/polugins

Minimal plugin loading package for polars with optional typegen

Primary LanguagePythonMIT LicenseMIT

Polugins

Minimal "plugin" system for polars.

With Polugins:

With polugins

Without Polugins:

Without polugins

It's meant to solve two issues with using polars API extensions:

  • You need to import the namespace to trigger the registration, even if you do not need anything from the namespace module.

  • Extensions breaks static typing.

Polugins exposes some standard ways to use API extensions - both for your own and third party packages - and then use this discoverability to also generate type stubs with the added typing from the extensions.

Users can either call register_namespaces themselves or import polars through polugins.polars. Lint rules can then be used to enforce that nothing is imported from polars outside of these locations.

Types are generated with the package polugins_type_gen. This creates static type stubs with the extensions added to them.

Quick Start

Say that you have a package my_package with a module like so:

# namespaces.py
import polars as pl

class MyNamespace:
    def __init__(self, ldf: pl.LazyFrame):
        self._ldf = ldf

    def some_method(self, x: int) -> pl.LazyFrame:
        return self._ldf.std(x)

You also use an external package example-package that exposes a LazyFrame namespace called external.

in your pyproject.toml add a section:

[tool.polugins.lazyframe]
"my_namespace" = "my_package.namespaces:MyNamespace"

If you don't use pyproject.toml you can also create a file polugins.toml with this section.

After installing polugins, namespaces can be registered like so:

from polugins import register_namespaces
import polars as pl

register_namespaces(
    load_entrypoints=True # Loads from example-package
    load_config=True # Loads from pyproject.toml and polugins.toml
  )

# Namespaces are now registered
(
  pl.LazyFrame()
  .external.some_method()
  .my_namespace.some_method()
)

You need to make sure that you have called register_namespaces before trying to use any of those namespaces.

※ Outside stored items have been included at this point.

-- ==== Sys2Proof/Tests/Slice0.lean ====
section
/-! SUPPORT. Tests against the spec's own words and vectors (95_test_vectors.md, cited as V<n> and P<n>), and for every
statement with hypotheses a state and operands that meet them. -/

set_option Elab.async false

namespace Sys2Proof.Machine.Tests

/-! ### Small states -/

/-- The next state, if the outcome is one. -/
def nextOf : Host.Outcome State Fault Refusal → Option State
  | .next t => some t
  | .fault _ => none
  | .refused _ => none

/-- One F byte after a command. -/
def fAfter (i : Instr) (s : State) (r : FReg) : Option Byte := (nextOf (exec i s)).map (·.getF r)

/-- STATUS after a command. -/
def statusAfter (i : Instr) (s : State) : Option Word := (nextOf (exec i s)).map (·.status)

/-- STATUS, ERRCMDH and ERRCMDL after an outcome. -/
def errorOf (o : Host.Outcome State Fault Refusal) : Option (Word × Word × Word) :=
  (nextOf o).map fun t => (t.status, t.errcmdh, t.errcmdl)

/-- Bytes of BUF after a command. -/
def bytesAfter (i : Instr) (s : State) (a n : Nat) : Option (List Byte) :=
  (nextOf (exec i s)).map (·.readBytes a n)

/-- The state after reset with two F registers set. -/
def twoF (a b : Byte) : State := (State.reset.setF 0 a).setF 1 b

/-- The state after reset with the host's next action. -/
def awaiting (act : HostAction) : State := { State.reset with host := [act] }

/-- The state in HELD after `crw CAP, 5` (V130). -/
def held : State := State.reset.withError 0x23300005 0x0134

/-- The state in FATAL after `gfdiv f1, f0, f2` (P3). -/
def fatal : State := State.reset.withError 0x12102000 0x0203

/-- A random source that returns the given coefficient draws (as bytes 1..255 less one) and one permutation. -/
def drawing (coeffs : List (Fin 255)) (perm : Equiv.Perm (Fin 255)) : RandomSource :=
  ⟨coeffs, [PermDraw.ofPerm perm], 0, 0⟩

/-- SPLIT of the one byte 2A with PARTS = THRESH = 2 and V76's draws, shares at `shrbase`. -/
def splitAt (shrbase : Word) : State :=
  ({ State.reset with seclen := 1, parts := 2, thresh := 2, shrbase := shrbase, rng := drawing [0x00] 1 } : State)
    |>.writeBytes 0 [0x2A]

/-- The state after reset with the parameters of SPLIT. -/
def splitWith (thresh parts seclen : Word) : State :=
  { State.reset with thresh := thresh, parts := parts, seclen := seclen }

/-- COMBINE of two shares of length 2 at 0x0010 and 0x0012, the table at 0x0040. -/
def combineOf (shares : List Byte) (secbase : Word) : State :=
  (({ State.reset with nshares := 2, descbase := 0x0040, secbase := secbase } : State)
    |>.writeBytes 0x0010 shares).writeBytes 0x0040 [0x10, 0x00, 0x02, 0x00, 0x12, 0x00, 0x02, 0x00]

/-- INTERP samples at 0x0200 and 0x0210. -/
def samples (xs ys : List Byte) : State :=
  (({ State.reset with nsamp := BitVec.ofNat 16 xs.length, xsbase := 0x0200, ysbase := 0x0210 } : State)
    |>.writeBytes 0x0200 xs).writeBytes 0x0210 ys

/-- EVAL of the polynomial [2A, 53, CA] at the point in F[0] (V50 to V56). -/
def polyAt (x : Byte) : State :=
  (({ State.reset with polylen := 3, polybase := 0x0100 } : State).setF 0 x).writeBytes 0x0100 [0x2A, 0x53, 0xCA]

/-! ### Well-formed words (R66, R68) -/

theorem test_illFormed_opcode : wordWellFormed 0x00000000 = false ∧ wordWellFormed 0xFFFFFFFF = false ∧
    wordWellFormed 0x13000000 = false := by decide

theorem test_illFormed_z : wordWellFormed 0x01000001 = false ∧ wordWellFormed 0x50000001 = false := by decide

theorem test_illFormed_r3 : wordWellFormed 0x10430001 = false := by decide

theorem test_illFormed_r2 : wordWellFormed 0x31270100 = false := by decide

theorem test_illFormed_ri : wordWellFormed 0x20010057 = false := by decide

theorem test_illFormed_pi : wordWellFormed 0x30110002 = false ∧ wordWellFormed 0x30010102 = false := by decide

theorem test_illFormed_m : wordWellFormed 0x21510000 = false := by decide

theorem test_illFormed_c : wordWellFormed 0x23710003 = false := by decide

theorem test_wellFormed_words : wordWellFormed 0x10430000 = true ∧ wordWellFormed 0x31270000 = true ∧
    wordWellFormed 0x20000057 = true ∧ wordWellFormed 0x30010002 = true ∧ wordWellFormed 0x21501234 = true ∧
    wordWellFormed 0x23700003 = true ∧ wordWellFormed 0x50000000 = true := by decide

theorem test_every_instr_wellFormed (i : Instr) : i.wellFormed = true := by cases i <;> rfl

/-! ### Decoding: words written out from the formats of rule R62 -/

theorem test_decode_tbuild : decode 0b00000001000000000000000000000000 = .ok .tbuild := by decide

theorem test_decode_gfadd : decode 0b00010000010000110010000000000000 = .ok (.gfadd 4 3 2) := by decide

theorem test_decode_gfmul : decode 0b00010001001000000001000000000000 = .ok (.gfmul 2 0 1) := by decide

theorem test_decode_gfdiv : decode 0b00010010001100100001000000000000 = .ok (.gfdiv 3 2 1) := by decide

theorem test_decode_ldi : decode 0b00100000111100000000000001010111 = .ok (.ldi 15 0x57) := by decide

theorem test_decode_ldb : decode 0b00100001010100000001001000110100 = .ok (.ldb 5 0x1234) := by decide

theorem test_decode_stb : decode 0b00100010010100000001001000110100 = .ok (.stb 5 0x1234) := by decide

theorem test_decode_crw : decode 0b00100011011100000000000000000011 = .ok (.crw .thresh 3) := by decide

theorem test_decode_mkpoly : decode 0b00110000000000010000000000000010 = .ok (.mkpoly 1 2) := by decide

theorem test_decode_eval : decode 0b00110001001001110000000000000000 = .ok (.eval 2 7) := by decide

theorem test_decode_interp : decode 0b01000000000010010000000000000000 = .ok (.interp 0 9) := by decide

theorem test_decode_split : decode 0b01010000000000000000000000000000 = .ok .split := by decide

theorem test_decode_combine : decode 0b01010001000000000000000000000000 = .ok .combine := by decide

/-- V120 to V122 and V123 to V129. -/
theorem test_decode_refuses : decode 0x00000000 = .error .reservedOpcode ∧ decode 0xFFFFFFFF = .error .reservedOpcode ∧
    decode 0x13000000 = .error .reservedOpcode ∧ decode 0x10430001 = .error .reservedBits ∧
    decode 0x31270100 = .error .reservedBits ∧ decode 0x20010057 = .error .reservedBits ∧
    decode 0x30110002 = .error .reservedBits ∧ decode 0x21510000 = .error .reservedBits ∧
    decode 0x23710003 = .error .reservedBits ∧ decode 0x01000001 = .error .reservedBits := by decide

theorem test_decodeTableWord : decodeTableWord 32 0x11201000 = some (.gfmul 2 0 1) ∧
    decodeTableWord 32 0x13000000 = none := by decide

/-! ### One command each -/

/-- V1 and V4. -/
theorem test_mul3 : mul3 0xFF = 0x1A ∧ mul3 0x96 = 0xA1 ∧ mul3 0xF6 = 0x01 := by decide

/-- V4, from a state whose tables hold zeros. -/
theorem test_tbuild : (nextOf (exec .tbuild (State.reset.setTables blankTables))).map (·.tables.expAt 254) =
    some 0xF6 := by decide +kernel

/-- V10. -/
theorem test_gfadd : fAfter (.gfadd 5 0 1) (twoF 0x57 0x83) 5 = some 0xD4 := by decide +kernel

/-- V13, with the destination a source too. -/
theorem test_gfadd_same : fAfter (.gfadd 0 0 0) (twoF 0xA5 0x00) 0 = some 0x00 := by decide +kernel

/-- V20. -/
theorem test_gfmul : fAfter (.gfmul 2 0 1) (twoF 0x57 0x83) 2 = some 0xC1 := by decide +kernel

/-- V24: the sum of the logarithms is 255. -/
theorem test_gfmul_wraps : fAfter (.gfmul 0 0 1) (twoF 0xF6 0x03) 0 = some 0x01 := by decide +kernel

/-- V36: the difference of the logarithms is negative. -/
theorem test_gfdiv : fAfter (.gfdiv 2 0 1) (twoF 0x01 0x03) 2 = some 0xF6 := by decide +kernel

/-- V46: the zero divisor is found before the zero dividend; P3 line 2: the word is recorded. -/
theorem test_gfdiv_zero : errorOf (exec (.gfdiv 1 0 2) State.reset) = some (0x0203, 0x1210, 0x2000) := by decide +kernel

/-- V131. -/
theorem test_ldi : fAfter (.ldi 15 0xFF) State.reset 15 = some 0xFF := by decide +kernel

/-- V132. -/
theorem test_stb : bytesAfter (.stb 5 0xFFFF) (State.reset.setF 5 0xB3) 0xFFFF 1 = some [0xB3] := by decide +kernel

/-- V132. -/
theorem test_ldb : fAfter (.ldb 6 0xFFFF) (State.reset.writeBytes 0xFFFF [0xB3]) 6 = some 0xB3 := by decide +kernel

/-- V133. -/
theorem test_crw : (nextOf (exec (.crw .nsamp 0xFFFF) State.reset)).map (·.nsamp) = some 0xFFFF := by decide +kernel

As an alternative, polars is re-exported through polugins such that entrypoint, configuration and environment variable namespaces are automagically registered:

from polugins import pl

# Namespaces are now registered
(
  pl.LazyFrame()
  .external.some_method()
  .my_namespace.some_method()
)

Since the registration is dynamic, your linter, typechecker and IDE will not know about these namespaces. To solve this, install polugins_type_gen and then run polugins stubs from the root of you package. Type information is now generated and should be automatically picked up by your tools.

Usage

Namespaces can be registered in three ways:

  • From a configuration file (pyproject.toml or polugins.toml)
  • From entry points
  • From environment variables

Register from pyproject.toml or polugins.toml

In either your pyproject.toml or a file called polugins.toml put

[tool.polugins.<extension_class>]
"<namespace_name>" = "<path>:<class_name>"

Concrete example:

[tool.polugins.lazyframe]
"my_namespace" = "my_package.namespaces:MyNamespace"

Which will register a LazyFrame namespace located at my_package.namespaces called MyNamespace as my_namespace.

From entrypoint

If an installed packages exposes an namespace, they will automatically be picked up. See Third party Package example for how to expose namespaces from packages

From Env vars

Set an env var:

polugins_<extension_class>_<namespace_name>=<path>:<class_name>

Concrete example:

polugins_lazyframe_my_namespace=my_package.namespaces:MyNamespace

Which will register a LazyFrame namespace located at my_package.namespaces called MyNamespace as my_namespace.

Generate types

To generate types install the python package polugins_type_gen and then run polugins stubs to create type stubs at "./typings".

polugins_type_gen is only used as a CLI tool so it's recommended to put this in developer dependencies or installed with a tool like pipx.

Third party Package example

Packages can expose namespace through entry points called polugins.<class>, for example polugins.lazyframe.

If building with poetry you should add this to your pyproject.toml:

[tool.poetry.plugins."polugins.<class>"]
"<accessor_name>" = "<path.to.module:NameSpace>"

# Concrete example:

[tool.poetry.plugins."polugins.lazyframe"]
"external" = "example_package:PackageNamespace"

See tests/pkgs/example_package for a example.

If using another tool than poetry, use their equivalent way of exposing endpoints.

Don't use the pl.api.register_x in your package. This will make the extension be registered on import which we specifically want to avoid.

Implementation

Just a thin wrapper around polars.api.register_x_namespace and then using importlib.metadata to collect namespaces from external packages.

Types are generated by using mypy to create stubs for lazyframe, dataframe, expr and series and then adding the namespaces to these type stubs.